EXERCISE -
Where the line with "DMA (R151) -/" appears in the records below, start there and transcribe each line exactly through the last.

(DATASET)

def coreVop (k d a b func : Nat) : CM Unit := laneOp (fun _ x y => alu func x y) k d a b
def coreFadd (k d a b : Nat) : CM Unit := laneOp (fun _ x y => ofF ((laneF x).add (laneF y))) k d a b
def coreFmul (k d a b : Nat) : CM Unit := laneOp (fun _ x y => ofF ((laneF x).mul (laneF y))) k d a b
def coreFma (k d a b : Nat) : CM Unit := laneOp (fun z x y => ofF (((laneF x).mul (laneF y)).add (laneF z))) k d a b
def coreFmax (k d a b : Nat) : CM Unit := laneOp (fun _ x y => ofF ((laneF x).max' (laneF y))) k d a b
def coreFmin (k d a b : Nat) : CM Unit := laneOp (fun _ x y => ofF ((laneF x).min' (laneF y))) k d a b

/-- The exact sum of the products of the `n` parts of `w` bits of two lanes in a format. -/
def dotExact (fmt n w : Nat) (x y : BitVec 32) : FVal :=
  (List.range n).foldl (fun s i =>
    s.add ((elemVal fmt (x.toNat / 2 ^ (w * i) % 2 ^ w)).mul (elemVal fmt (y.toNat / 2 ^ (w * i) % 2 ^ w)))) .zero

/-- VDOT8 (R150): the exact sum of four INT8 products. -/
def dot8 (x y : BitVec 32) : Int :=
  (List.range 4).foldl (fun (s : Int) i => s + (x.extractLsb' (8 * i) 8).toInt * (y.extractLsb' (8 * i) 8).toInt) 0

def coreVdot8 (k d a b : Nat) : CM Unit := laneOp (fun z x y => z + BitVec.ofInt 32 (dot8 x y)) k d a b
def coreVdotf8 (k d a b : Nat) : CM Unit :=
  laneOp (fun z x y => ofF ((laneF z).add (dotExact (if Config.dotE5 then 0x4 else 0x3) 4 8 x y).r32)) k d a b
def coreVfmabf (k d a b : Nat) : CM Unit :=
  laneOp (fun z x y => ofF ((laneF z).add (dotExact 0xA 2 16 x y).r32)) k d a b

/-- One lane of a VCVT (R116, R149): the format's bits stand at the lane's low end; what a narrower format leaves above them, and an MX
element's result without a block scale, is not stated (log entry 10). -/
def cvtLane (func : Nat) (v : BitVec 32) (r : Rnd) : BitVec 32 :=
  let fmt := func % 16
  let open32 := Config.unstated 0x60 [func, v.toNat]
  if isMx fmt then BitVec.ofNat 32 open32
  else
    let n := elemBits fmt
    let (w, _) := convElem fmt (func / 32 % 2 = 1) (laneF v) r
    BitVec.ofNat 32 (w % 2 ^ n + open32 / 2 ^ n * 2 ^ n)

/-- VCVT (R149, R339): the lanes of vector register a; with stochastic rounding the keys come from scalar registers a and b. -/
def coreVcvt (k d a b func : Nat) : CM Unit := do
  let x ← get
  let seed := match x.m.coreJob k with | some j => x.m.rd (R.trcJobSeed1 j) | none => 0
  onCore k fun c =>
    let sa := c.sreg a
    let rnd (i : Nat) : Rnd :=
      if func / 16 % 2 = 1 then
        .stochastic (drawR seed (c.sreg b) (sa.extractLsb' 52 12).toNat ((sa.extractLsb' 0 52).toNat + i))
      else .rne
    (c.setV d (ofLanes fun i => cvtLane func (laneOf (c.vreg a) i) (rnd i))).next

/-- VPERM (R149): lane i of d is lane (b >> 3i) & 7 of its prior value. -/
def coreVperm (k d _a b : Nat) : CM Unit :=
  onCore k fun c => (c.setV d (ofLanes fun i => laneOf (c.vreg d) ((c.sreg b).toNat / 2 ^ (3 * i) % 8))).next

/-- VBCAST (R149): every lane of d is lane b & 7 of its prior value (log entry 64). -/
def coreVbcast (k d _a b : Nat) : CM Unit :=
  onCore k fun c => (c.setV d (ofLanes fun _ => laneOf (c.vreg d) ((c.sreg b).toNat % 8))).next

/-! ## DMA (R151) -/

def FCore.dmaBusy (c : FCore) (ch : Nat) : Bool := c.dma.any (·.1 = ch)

(End DATASET)

SOLUTION TO THE PROBLEM -
/-! ## DMA (R151) -/

def FCore.dmaBusy (c : FCore) (ch : Nat) : Bool := c.dma.any (·.1 = ch)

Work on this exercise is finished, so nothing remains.